Hong Kong court rejects Cathay employees’ guilty plea for Covid quarantine breach

Principal Magistrate Ada Yim says former flight attendants’ admissions during mitigation ‘could amount to a defence’, calls for case to go to trial.

A court has refused to accept the guilty pleas of two former Cathay Pacific flight attendants after finding their explanations for violating quarantine rules at the outset of Hong Kong’s fifth Covid-19 wave amounted to a common law defence.

Wong Yoon-loong and Nilsson Lau Kok-wang returned to Eastern Court on Friday to answer a total of three counts of failing to observe the conditions specified by a health officer.

The former employees at Hong Kong’s flagship carrier were put under medical surveillance for three weeks upon returning from the United States during last year’s Christmas holiday period.

The pair were originally barred from leaving their residences unless they tested negative for Covid-19 on the third day of their arrival, but they allegedly left their homes for non-essential activities while infected with the highly transmissible Omicron variant.

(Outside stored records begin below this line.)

-- ==== Sys2Proof/Machine/Dispatch.lean ====
section
/-! DEFINITION. One arm per command, each a direct call of its meaning. -/

namespace Sys2Proof.Machine
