-- ==== Sys2Proof/Machine/Link.lean ====
section
/-! DEFINITION. The sending side of a Penholt port (24: R440 to R445, R451): every 33 sample ticks a port that is UP sends one link
frame, with its streams' samples, their flags, and the control word of the highest priority. -/

namespace Sys2Proof.Machine

/-- The outbound streams of a port, in ascending number, as they fill its slots (R442). -/
def State.penOut (s : State) (w : Nat) : List Nat :=
  ((List.range 24).filter fun m => s.strRun m && s.strDest m (3 + w)).take 7

-- slots and flags (R441, R442)

def sampleByte (width : Nat) (y : Option Smp) : Byte :=
  match y with
  | some y => if y.fl = 0 then BitVec.ofNat 8 (railCode width y.i + railCode width y.q * 2 ^ railBits width) else 0
  | none => 0

/-- FLAGk of a slot's 33 samples: the span from the first flagged one to the last, its prevailing flag, and HOPS - 1. -/
def flagWord (hops : Nat) (ys : List (Option Smp)) : Nat :=
  let fl := ys.map fun y => y.elim 0 Smp.fl
  let at' := (List.range 33).filter fun j => decide (fl.getD j 0 ≠ 0)
  fl.foldl max 0 * 2 ^ 14 + at'.headD 0 * 2 ^ 8 + min 3 (hops - 1) * 2 ^ 6 + at'.getLastD 0

/-- HOPS a stream's receiver sees: one more than a forwarded slot came with. -/
def State.outHops (s : State) (m : Nat) : Nat :=
  let src := s.fget (F.STR_SRC m).act
  if 16 ≤ src then s.fget (F.PP_SLOT_HOPS (inSlot src).1 (inSlot src).2) + 1 else 1

-- control words (R444)

/-- Priority of a control word: the least goes first. -/
def wordPrio (ct : Nat) : Nat := [6, 1, 2, 3, 3, 3, 4, 5].getD ct 6

/-- The word that goes next, the oldest of the highest priority, and those that go on waiting. -/
def nextWord (q : List (Nat × List Nat)) : Option ((Nat × List Nat) × List (Nat × List Nat)) :=
  let best := q.foldl (fun a x => min a (wordPrio x.1)) 7
  (q.findIdx? fun x => decide (wordPrio x.1 = best)).bind fun i => (q[i]?).map fun x => (x, q.eraseIdx i)

/-- CWORD: TIMELO at the frame's first bit leaving, or TIMEHI; GROUP and DATA as R444 lays them out; the spec lays out no other. -/
def State.cword (s : State) (ct : Nat) (x : List Nat) : Nat :=
  if ct = 2 then (if x = [1] then s.now / 2 ^ 64 % 2 ^ 32 else s.now % 2 ^ 64)
  else if ct = 6 ∨ ct = 7 then x.getD 0 0 % 8 * 2 ^ 61 + x.getD 1 0 % 8 * 2 ^ 58 + x.getD 2 0 % 2 ^ 56
  else (Config.cword ct x).toNat

/-- RF_CALD of the path behind a source, in ps: for a forwarded slot as its sender announced it. -/
def State.srcCald (s : State) (src : Nat) : Nat :=
  if src < 8 then s.fget (F.RF_CALD_DELAY src)
  else if src < 10 then (maskPaths (s.groupMask (src - 8))).head?.elim 0 fun p => s.fget (F.RF_CALD_DELAY p)
  else Tab.get (fun _ => 0) (s.penPort (inSlot src).1).cald (inSlot src).2

/-- What SLOTDESC says of slot `k`, which carries stream `m` (R442): source device and stream, STR word, RF_CALD, HOPS. -/
def State.slotWord (s : State) (k m : Nat) : List Nat :=
  let src := s.fget (F.STR_SRC m).act
  let own := decide (src < 16)
  let (w, j) := inSlot src
  [k, if own then devAddr s else s.fget (F.PP_SLOT_SRCDEV w j), if own then m else s.fget (F.PP_SLOT_SRCSTR w j),
    (s.reg (0x038080 + 4 * m + 0x800)).toNat, s.srcCald src, s.outHops m]

/-- SLOTDESC words at every change, and all of them once per second (R442). -/
def State.penDescribe (s : State) (w : Nat) (second : Bool) : State :=
  let now := (s.penOut w).zipIdx.map fun x => s.slotWord x.2 x.1
  let new := now.filter fun d => second || !(s.penPort w).desc.contains d
  new.foldl (fun s d => s.penSend w 5 d) (s.updPen w fun x => { x with desc := now })

/-- Does this device hand its time on out of port `w` (R451)? The master by both; a follower away from the master. -/
def State.timeSends (s : State) (w : Nat) : Bool :=
  decide (s.penRole = rlMASTER) ||
    (decide (s.penRole = rlFOLLOWER ∧ s.skyState = skFOLLOW) && decide (s.penRoute (s.fget F.PH_STAT_MASTER) ≠ w))

/-- HELLO: DEVADDR, MASTEREN, ROLE and the hops to every known device. -/
def State.helloWord (s : State) : List Nat :=
  [devAddr s, s.fget F.PH_CTL_MASTEREN, s.penRole] ++
    (List.range 8).flatMap fun d => (s.penHops (s.penRoute d) d).elim [] fun h => [d, h]

/-- The port's own words before a frame leaves: slots, time and HELLO (the spec gives TIME and HELLO no pace, log entry 101), and the
next tenant frame when no DATA waits. -/
def State.penWords (s : State) (w : Nat) : State :=
  let n := s.sky.smp / 33
  let second := decide (s.now / sec ≠ (s.now - 33 * s.inc / 2 ^ 32) / sec)
  let s := s.penDescribe w second
  let s := s.when (s.timeSends w && Config.wordDue false w n) (·.penSend w 2 [0])
  let s := s.when (s.timeSends w && second) (·.penSend w 2 [1])
  let s := s.when (Config.wordDue true w n) fun s => s.penSend w 4 s.helloWord
  if (s.penPort w).sent.any fun x => decide (x.1 = 7) then s else s.penPull w

-- the frame (R440, R441)

/-- The 256 bytes of the frame whose 33 ticks of samples are in hand. -/
def State.linkFrame (s : State) (w ct cw : Nat) : List Byte :=
  let tx := (s.penPort w).tx
  let out := s.penOut w
  let ys (k : Nat) : List (Option Smp) := tx.map fun l => (l[k]?).join
  let slot (k : Nat) : List Byte := match out[k]? with
    | some m => (ys k).map (sampleByte (s.fget (F.STR_WIDTH m).act))
    | none => List.replicate 33 0
  let flag (k : Nat) : List Byte := match out[k]? with
    | some m => leBytes 2 (flagWord (s.outHops m) (ys k))
    | none => [0, 0]
  let b := [BitVec.ofNat 8 ((s.sky.smp - 32) / 33)] ++ (List.range 7).flatMap slot ++ (List.range 7).flatMap flag ++
    [BitVec.ofNat 8 ct] ++ leBytes 8 cw
  b ++ [crc8 b]

/-- One sample tick of a port: the samples of its streams join the frame, whose first tick is a multiple of 33, and the whole frame
leaves with the control word of the highest priority, IDLE when none waits. -/
def State.penTick (s : State) (w : Nat) : State :=
  if ¬ s.penOn ∨ s.penState w ≠ ptUP then s
  else
    let row := (s.penOut w).map fun m => (s.str m).out
    let s := s.updPen w fun x => { x with tx := (if s.sky.smp % 33 = 0 then [] else x.tx) ++ [row] }
    if s.sky.smp % 33 ≠ 32 ∨ (s.penPort w).tx.length ≠ 33 then s
    else
      let s := s.penWords w
      match nextWord (s.penPort w).sent with
      | some ((ct, x), q) => s.updPen w fun p => { p with sent := q, line := s.linkFrame w ct (s.cword ct x) }
      | none => s.updPen w fun p => { p with line := s.linkFrame w 0 0 }

end Sys2Proof.Machine
end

Principal Magistrate Ada Yim Shun-yee originally convicted Wong and Lau of all charges following their admissions of guilt, but overturned her ruling after noting the pair had sought to exonerate themselves from wrongdoing during the initial mitigation.

Defence counsel James McGowan had said both defendants had mistakenly believed their actions were not prohibited under the medical surveillance notice issued by health authorities, adding the guidelines provided to them by Cathay were “unclear”.

“They, at the time of committing the offence, subjectively believed that what they were doing was allowed under the rules and exceptions. They accept that if you look at the rules objectively, they were not,” McGowan said.

But Yim said the pair’s admission implied they had considered their actions during their breaches of quarantine as “necessary activities” and, therefore, subject to exemption, contrary to their expressed intentions to shoulder responsibility.

“An honest and reasonable belief could amount to a defence. As such, I cannot accept the pleas of the defendants. This case will need to go to trial,” the magistrate said.

Wong and Lau will face a two-day trial, set to start on August 15, before a different magistrate.

Failure to observe medical surveillance conditions is punishable by up to six months imprisonment and a HK$5,000 (US$637) fine.